30 de dezembro de 2009 às 22h09
Cansaço e perigo
Durante todos estes dias temos feito três atividades esportivas: natação, caminhada e ciclismo. Antes do meio-dia, quando o mar ainda está calmo, atravessamos a baía de Barra do Una, do rio Una até o fim da praia, onde fica o condomínio Costa Esmeralda. A travessia é feita num tempo médio de cinquenta minutos.
Depois, voltamos a pé pela praia, o que consome mais ou menos uma hora. A volta é difícil porque estamos cansados da travessia no mar, porque o sol está a pino e porque o terreno é inclinado. A praia é de tombo em boa parte da orla. No final da tarde, pedalamos. Saímos de casa às seis horas e voltamos às oito da noite. Temos feito isso diariamente, inclusive com chuva.Ontem, por exemplo, saímos para pedalar debaixo de chuva, com direito a lamaçal e atoleiro.
Hoje a travessia foi bem mais difícil. Só consegui chegar por teimosia e acabei consumindo quase uma hora de natação. Na volta, paramos para conversar com amigos e aproveitei para descansar. Eu realmente estava exausta. Quando deu seis horas, avisei que eu estava muito cansada pra pedalar e que, talvez, tivesse que voltar para casa antes. Mas, como sempre acontece, o aquecimento me entusiasmou.
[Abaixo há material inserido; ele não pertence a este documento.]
theorem countStepStatus_keeps {F : Nat} (r : DRef) (status : Nat) (s : State) (hF : Within 0x8000 F := by first | rfl | decide) : Keeps F s (countStepStatus r status s) := by
  refine Keeps.mono hF ?_
  unfold countStepStatus
  repeat' (first
    | with_reducible exact Keeps.refl _
    | with_reducible assumption
    | intro _
    | (extract_lets +onlyGivenNames y
       refine Keeps.via (y := y) ?_ ?_
       on_goal 2 => (intro _; clear_value y)
       on_goal 1 => (dsimp -zeta only [y]; clear y))
    | fail_if_no_progress extract_lets +onlyGivenNames y
    | with_reducible refine Keeps.ite ?_ ?_
    | with_reducible refine Keeps.foldl ?_ ?_ _
    | with_reducible refine Keeps.trans ?_ (modOpen_keeps ..)
    | fail_if_no_progress with_reducible refine Keeps.lit ?_ rfl rfl rfl rfl
    | fail_if_no_progress with_reducible refine Keeps.litMod ?_ rfl rfl rfl rfl rfl rfl rfl rfl rfl
    | split
    | fail_if_no_progress dsimp -zeta only
    | refine Keeps.lit ?_ rfl rfl rfl rfl
    | refine Keeps.litMod ?_ rfl rfl rfl rfl rfl rfl rfl rfl rfl
    | refine Keeps.litTo ?_ rfl rfl rfl rfl ⟨nofun, nofun⟩ rfl (fun h => h) rfl rfl)

theorem noteGatherEnd_keeps {F : Nat} (r : DRef) (b : List Byte) (status : Nat) (s : State) (hF : Within 0x8000 F := by first | rfl | decide) : Keeps F s (noteGatherEnd r b status s) := by
  refine Keeps.mono hF ?_
  unfold noteGatherEnd
  repeat' (first
    | with_reducible exact Keeps.refl _
    | with_reducible assumption
    | intro _
    | (extract_lets +onlyGivenNames y
       refine Keeps.via (y := y) ?_ ?_
       on_goal 2 => (intro _; clear_value y)
       on_goal 1 => (dsimp -zeta only [y]; clear y))
    | fail_if_no_progress extract_lets +onlyGivenNames y
    | with_reducible refine Keeps.ite ?_ ?_
    | with_reducible refine Keeps.foldl ?_ ?_ _
    | with_reducible refine Keeps.trans ?_ (modOpen_keeps ..)
    | fail_if_no_progress with_reducible refine Keeps.lit ?_ rfl rfl rfl rfl
    | fail_if_no_progress with_reducible refine Keeps.litMod ?_ rfl rfl rfl rfl rfl rfl rfl rfl rfl
    | split
    | fail_if_no_progress dsimp -zeta only
    | refine Keeps.lit ?_ rfl rfl rfl rfl
    | refine Keeps.litMod ?_ rfl rfl rfl rfl rfl rfl rfl rfl rfl
    | refine Keeps.litTo ?_ rfl rfl rfl rfl ⟨nofun, nofun⟩ rfl (fun h => h) rfl rfl)

theorem closeDesc_keeps {F : Nat} (r : DRef) (b : List Byte) (status : Nat) (tail : List Byte) (s : State) (hF : Within 0x10048040 F := by first | rfl | decide) : Keeps F s (closeDesc r b status tail s) := by
  refine Keeps.mono hF ?_
  unfold closeDesc
  repeat' (first
    | with_reducible exact Keeps.refl _
    | with_reducible assumption
    | intro _
    | (extract_lets +onlyGivenNames y
       refine Keeps.via (y := y) ?_ ?_
       on_goal 2 => (intro _; clear_value y)
       on_goal 1 => (dsimp -zeta only [y]; clear y))
    | fail_if_no_progress extract_lets +onlyGivenNames y
    | with_reducible refine Keeps.ite ?_ ?_
    | with_reducible refine Keeps.foldl ?_ ?_ _
    | with_reducible refine Keeps.trans ?_ (noteGatherEnd_keeps ..)
    | with_reducible refine Keeps.trans ?_ (countStepStatus_keeps ..)
    | with_reducible refine Keeps.trans ?_ (writeCompletion_keeps ..)
    | with_reducible refine Keeps.trans ?_ (applyStagedMaps_keeps ..)
    | with_reducible refine Keeps.trans ?_ (modRing_keeps ..)
    | fail_if_no_progress with_reducible refine Keeps.lit ?_ rfl rfl rfl rfl
    | fail_if_no_progress with_reducible refine Keeps.litMod ?_ rfl rfl rfl rfl rfl rfl rfl rfl rfl
    | split
    | fail_if_no_progress dsimp -zeta only
    | refine Keeps.lit ?_ rfl rfl rfl rfl
    | refine Keeps.litMod ?_ rfl rfl rfl rfl rfl rfl rfl rfl rfl
    | refine Keeps.litTo ?_ rfl rfl rfl rfl ⟨nofun, nofun⟩ rfl (fun h => h) rfl rfl)

theorem afterClose_keeps {F : Nat} (r : DRef) (b : List Byte) (signal : Bool) (s : State) (hF : Within 0x10000040 F := by first | rfl | decide) : Keeps F s (afterClose r b signal s) := by
  refine Keeps.mono hF ?_
  unfold afterClose
  repeat' (first
    | with_reducible exact Keeps.refl _
    | with_reducible assumption
    | intro _
    | fail_if_no_progress extract_lets +onlyGivenNames y
    | with_reducible refine Keeps.ite ?_ ?_
    | with_reducible refine Keeps.foldl ?_ ?_ _
    | with_reducible refine Keeps.trans ?_ (fireInterrupt_keeps ..)
    | with_reducible refine Keeps.trans ?_ (signalSem_keeps ..))

theorem addFlush_keeps {F : Nat} (ctx ring : Nat) (f : Flush) (s : State) (hF : Within 0x40 F := by first | rfl | decide) : Keeps F s (addFlush ctx ring f s) := by
  refine Keeps.mono hF ?_
  unfold addFlush
  repeat' (first
    | with_reducible exact Keeps.refl _
    | with_reducible assumption
    | intro _
    | (extract_lets +onlyGivenNames y
       refine Keeps.via (y := y) ?_ ?_
       on_goal 2 => (intro _; clear_value y)
       on_goal 1 => (dsimp -zeta only [y]; clear y))
    | fail_if_no_progress extract_lets +onlyGivenNames y
    | with_reducible refine Keeps.ite ?_ ?_
    | with_reducible refine Keeps.foldl ?_ ?_ _
    | with_reducible refine Keeps.trans ?_ (modRing_keeps ..)
    | fail_if_no_progress with_reducible refine Keeps.lit ?_ rfl rfl rfl rfl
    | fail_if_no_progress with_reducible refine Keeps.litMod ?_ rfl rfl rfl rfl rfl rfl rfl rfl rfl
    | split
    | fail_if_no_progress dsimp -zeta only
    | refine Keeps.lit ?_ rfl rfl rfl rfl
    | refine Keeps.litMod ?_ rfl rfl rfl rfl rfl rfl rfl rfl rfl
    | refine Keeps.litTo ?_ rfl rfl rfl rfl ⟨nofun, nofun⟩ rfl (fun h => h) rfl rfl)

theorem startFlush_keeps {F : Nat} (r : DRef) (status : Nat) (s : State) (hF : Within 0x40 F := by first | rfl | decide) : Keeps F s (startFlush r status s) := by
  refine Keeps.mono hF ?_
  unfold startFlush
  repeat' (first
    | with_reducible exact Keeps.refl _
    | with_reducible assumption
    | intro _
    | (extract_lets +onlyGivenNames y
       refine Keeps.via (y := y) ?_ ?_
       on_goal 2 => (intro _; clear_value y)
       on_goal 1 => (dsimp -zeta only [y]; clear y))
    | fail_if_no_progress extract_lets +onlyGivenNames y
    | with_reducible refine Keeps.ite ?_ ?_
    | with_reducible refine Keeps.foldl ?_ ?_ _
    | with_reducible refine Keeps.trans ?_ (addFlush_keeps ..)
    | fail_if_no_progress with_reducible refine Keeps.lit ?_ rfl rfl rfl rfl
    | fail_if_no_progress with_reducible refine Keeps.litMod ?_ rfl rfl rfl rfl rfl rfl rfl rfl rfl
    | split
    | fail_if_no_progress dsimp -zeta only
    | refine Keeps.lit ?_ rfl rfl rfl rfl
    | refine Keeps.litMod ?_ rfl rfl rfl rfl rfl rfl rfl rfl rfl
    | refine Keeps.litTo ?_ rfl rfl rfl rfl ⟨nofun, nofun⟩ rfl (fun h => h) rfl rfl)

theorem closeCovered_keeps {F : Nat} (ctx ring : Nat) (s : State) (hF : Within 0x10048040 F := by first | rfl | decide) : Keeps F s (closeCovered ctx ring s) := by
  refine Keeps.mono hF ?_
  unfold closeCovered
  repeat' (first
    | with_reducible exact Keeps.refl _
    | with_reducible assumption
    | intro _
    | (extract_lets +onlyGivenNames y
       refine Keeps.via (y := y) ?_ ?_
       on_goal 2 => (intro _; clear_value y)
       on_goal 1 => (dsimp -zeta only [y]; clear y))
    | fail_if_no_progress extract_lets +onlyGivenNames y
    | with_reducible refine Keeps.ite ?_ ?_
    | with_reducible refine Keeps.foldl ?_ ?_ _
    | with_reducible refine Keeps.trans ?_ (closeDesc_keeps ..)
    | fail_if_no_progress with_reducible refine Keeps.lit ?_ rfl rfl rfl rfl
    | fail_if_no_progress with_reducible refine Keeps.litMod ?_ rfl rfl rfl rfl rfl rfl rfl rfl rfl
    | split
    | fail_if_no_progress dsimp -zeta only
    | refine Keeps.lit ?_ rfl rfl rfl rfl
    | refine Keeps.litMod ?_ rfl rfl rfl rfl rfl rfl rfl rfl rfl
    | refine Keeps.litTo ?_ rfl rfl rfl rfl ⟨nofun, nofun⟩ rfl (fun h => h) rfl rfl)

theorem signalCovered_keeps {F : Nat} (ctx ring : Nat) (ds : List (Desc × Nat)) (s : State) (hF : Within 0x10000040 F := by first | rfl | decide) : Keeps F s (signalCovered ctx ring ds s) := by
  refine Keeps.mono hF ?_
  unfold signalCovered
  repeat' (first
    | with_reducible exact Keeps.refl _
    | with_reducible assumption
    | intro _
    | (extract_lets +onlyGivenNames y
       refine Keeps.via (y := y) ?_ ?_
       on_goal 2 => (intro _; clear_value y)
       on_goal 1 => (dsimp -zeta only [y]; clear y))
    | fail_if_no_progress extract_lets +onlyGivenNames y
    | with_reducible refine Keeps.ite ?_ ?_
    | with_reducible refine Keeps.foldl ?_ ?_ _
    | with_reducible refine Keeps.trans ?_ (afterClose_keeps ..)
    | fail_if_no_progress with_reducible refine Keeps.lit ?_ rfl rfl rfl rfl
    | fail_if_no_progress with_reducible refine Keeps.litMod ?_ rfl rfl rfl rfl rfl rfl rfl rfl rfl
    | split
    | fail_if_no_progress dsimp -zeta only
    | refine Keeps.lit ?_ rfl rfl rfl rfl
    | refine Keeps.litMod ?_ rfl rfl rfl rfl rfl rfl rfl rfl rfl
    | refine Keeps.litTo ?_ rfl rfl rfl rfl ⟨nofun, nofun⟩ rfl (fun h => h) rfl rfl)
Fomos pedalando de Barra do Una até Boraceia, um passeio que soma cerca de 18 quilômetros. Não é grande coisa,mas é um bom exercício. Uma vez na praia, fazemos um bom percurso pela beira-mar, aproveitando a brisa. Hoje, porém, tivemos alguns problemas. A correia da bicicleta do meu marido começou a soltar. Foram seis vezes ao todo. Com as paradas para arrumar a correia, a noite caiu. Os insetos começaram a atacar. E a volta pelas estradas cheias de lama, pedras e buracos, na escuridão, não parecia muito segura. Para evitar grandes trocas de marchas, optamos por voltar pela estrada. Desviamos pela Jureia e pegamos a estrada. O caminho é tenso porque a Rio-Santos está cheia de carros e pedalamos pelo acostamento.
Depois de meio quilômetro, uma coisa estranha aconteceu. Um caminhão pequeno deu sinal e parou na minha frente, no acostamento da pista da direita. Ao mesmo tempo, um outro caminhão parou no acostamento do outro lado a pista. Os motoristas começaram um movimento suspeito, um entrando no caminhão para falar com o outro. Parei a bicicleta e desci. Não quis ir em frente, porque o caminhão estava bloqueando o acostamento todo. Eles simplesmente não saiam dali,um de cada lado da pista, como se estivessem esperando por nós. Resolvemos voltar para a Jureia.
Já era noite e estávamos exaustos. Meus braços doíam e eu não enxergava nada. A correia da bicicleta do meu marido saiu mais duas vezes. Chegamos em casa depois das nove da noite, acabados. Ainda não me recuperei, pra ser sincera. Fica o alerta de nunca descuidar da segurança, de planejar bem as aventuras e de não sair sem uma lanterna. Felizmente sempre levamos ferramentas, um dinheirinho para uma água, repelente. De qualquer forma, agora que estou aqui, no sofá, sob o ventilador de teto, depois de ter lanchado, só posso agradecer por tudo e dizer... there's no place like home!